#### Work instructions:
Retype all of the data. Every line must match exactly.

#### Provided data:
—————

-- ==== Sys2Proof/Decode.lean ====
section
/-! DEFINITION. From a command record to a command, total, rejecting by name; and back (30_encoding R72, R73, R74, R79).
The operands are typed fields and have no bit encoding (R73), so the code byte is the only encoded word.
-/
namespace Sys2Proof

/-- Why a command record is no command. A reserved code is answered by the block (ILLEGAL_COMMAND, 30_encoding R74);
operands of the wrong types cannot be written in a command at all (R73; notes/assumptions/11.md). -/
inductive DecodeError where
  | reservedCode (op : Byte)
  | operandTypes (op : Byte)
deriving DecidableEq, Repr

/-- The command a record stands for (30_encoding R72). The code is tested before the operands (60_exceptions R140 (a)). -/
def decode (c : Command) : Except DecodeError Instr :=
  if c.op = 0x01 then
    match c.operands with
    | [.halfVal seq, .byteVal src, .byteVal dst, .byteVal ctype, .byteVal cset, .byteVal cid, .bytesVal payload] =>
      .ok (.build seq src dst ctype cset cid payload)
    | _ => .error (.operandTypes c.op)
  else if c.op = 0x02 then
    match c.operands with
    | [.bytesVal bytes] => .ok (.parse bytes)
    | _ => .error (.operandTypes c.op)
  else if c.op = 0x03 then
    match c.operands with
    | [] => .ok .nextFrame
    | _ => .error (.operandTypes c.op)
  else if c.op = 0x04 then
    match c.operands with
    | [] => .ok .abort
    | _ => .error (.operandTypes c.op)
  else .error (.reservedCode c.op)

/-- The code byte of a command (30_encoding R72). -/
def Instr.code : Instr → Byte
  | .build .. => 0x01
  | .parse .. => 0x02
  | .nextFrame => 0x03
  | .abort => 0x04

/-- The typed operands of a command, in the order of 30_encoding R72. -/
def Instr.operands : Instr → List Operand
  | .build seq src dst ctype cset cid payload =>
    [.halfVal seq, .byteVal src, .byteVal dst, .byteVal ctype, .byteVal cset, .byteVal cid, .bytesVal payload]
  | .parse bytes => [.bytesVal bytes]
  | .nextFrame => []
  | .abort => []

/-- The binary form of a command: its code byte followed by its typed operands (30_encoding R79). -/
def encode (i : Instr) : Command := ⟨i.code, i.operands⟩

/-- An operand of zeros: 0, or the empty byte sequence. -/
def Operand.zero : OperandKind → Operand
  | .byteKind => .byteVal 0
  | .halfKind => .halfVal 0
  | .bytesKind => .bytesVal []

/-- The record of a table word: its low byte is the code, and the operands, to which the table gives no bits, are zeros. A
reserved code gets no operands. -/
def tableCommand (w : Nat) : Command :=
  ⟨BitVec.ofNat 8 w, ((signature (BitVec.ofNat 8 w)).getD []).map Operand.zero⟩

/-- The instruction the decoder reads from the `nbits` bits of `w`, numbered as spec/opcode_table.json numbers them. Every
row has 8 bits, so a word with a bit above them is no command. -/
def decodeTableWord (nbits w : Nat) : Option Instr :=
  if w % 2 ^ nbits < 256 then (decode (tableCommand (w % 2 ^ nbits))).toOption else none

end Sys2Proof
end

—————

#### Output for this task:
-- ==== Sys2Proof/Decode.lean ====
section
/-! DEFINITION. From a command record to a command, total, rejecting by name; and back (30_encoding R72, R73, R74, R79).
The operands are typed fields and have no bit encoding (R73), so the code byte is the only encoded word.
-/
namespace Sys2Proof

/-- Why a command record is no command. A reserved code is answered by the block (ILLEGAL_COMMAND, 30_encoding R74);
operands of the wrong types cannot be written in a command at all (R73; notes/assumptions/11.md). -/
inductive DecodeError where
  | reservedCode (op : Byte)
  | operandTypes (op : Byte)
deriving DecidableEq, Repr

/-- The command a record stands for (30_encoding R72). The code is tested before the operands (60_exceptions R140 (a)). -/
def decode (c : Command) : Except DecodeError Instr :=
  if c.op = 0x01 then
    match c.operands with
    | [.halfVal seq, .byteVal src, .byteVal dst, .byteVal ctype, .byteVal cset, .byteVal cid, .bytesVal payload] =>
      .ok (.build seq src dst ctype cset cid payload)
    | _ => .error (.operandTypes c.op)
  else if c.op = 0x02 then
    match c.operands with
    | [.bytesVal bytes] => .ok (.parse bytes)
    | _ => .error (.operandTypes c.op)
  else if c.op = 0x03 then
    match c.operands with
    | [] => .ok .nextFrame
    | _ => .error (.operandTypes c.op)
  else if c.op = 0x04 then
    match c.operands with
    | [] => .ok .abort
    | _ => .error (.operandTypes c.op)
  else .error (.reservedCode c.op)

/-- The code byte of a command (30_encoding R72). -/
def Instr.code : Instr → Byte
  | .build .. => 0x01
  | .parse .. => 0x02
  | .nextFrame => 0x03
  | .abort => 0x04

/-- The typed operands of a command, in the order of 30_encoding R72. -/
def Instr.operands : Instr → List Operand
  | .build seq src dst ctype cset cid payload =>
    [.halfVal seq, .byteVal src, .byteVal dst, .byteVal ctype, .byteVal cset, .byteVal cid, .bytesVal payload]
  | .parse bytes => [.bytesVal bytes]
  | .nextFrame => []
  | .abort => []

/-- The binary form of a command: its code byte followed by its typed operands (30_encoding R79). -/
def encode (i : Instr) : Command := ⟨i.code, i.operands⟩

/-- An operand of zeros: 0, or the empty byte sequence. -/
def Operand.zero : OperandKind → Operand
  | .byteKind => .byteVal 0
  | .halfKind => .halfVal 0
  | .bytesKind => .bytesVal []

/-- The record of a table word: its low byte is the code, and the operands, to which the table gives no bits, are zeros. A
reserved code gets no operands. -/
def tableCommand (w : Nat) : Command :=
  ⟨BitVec.ofNat 8 w, ((signature (BitVec.ofNat 8 w)).getD []).map Operand.zero⟩

/-- The instruction the decoder reads from the `nbits` bits of `w`, numbered as spec/opcode_table.json numbers them. Every
row has 8 bits, so a word with a bit above them is no command. -/
def decodeTableWord (nbits w : Nat) : Option Instr :=
  if w % 2 ^ nbits < 256 then (decode (tableCommand (w % 2 ^ nbits))).toOption else none

end Sys2Proof
end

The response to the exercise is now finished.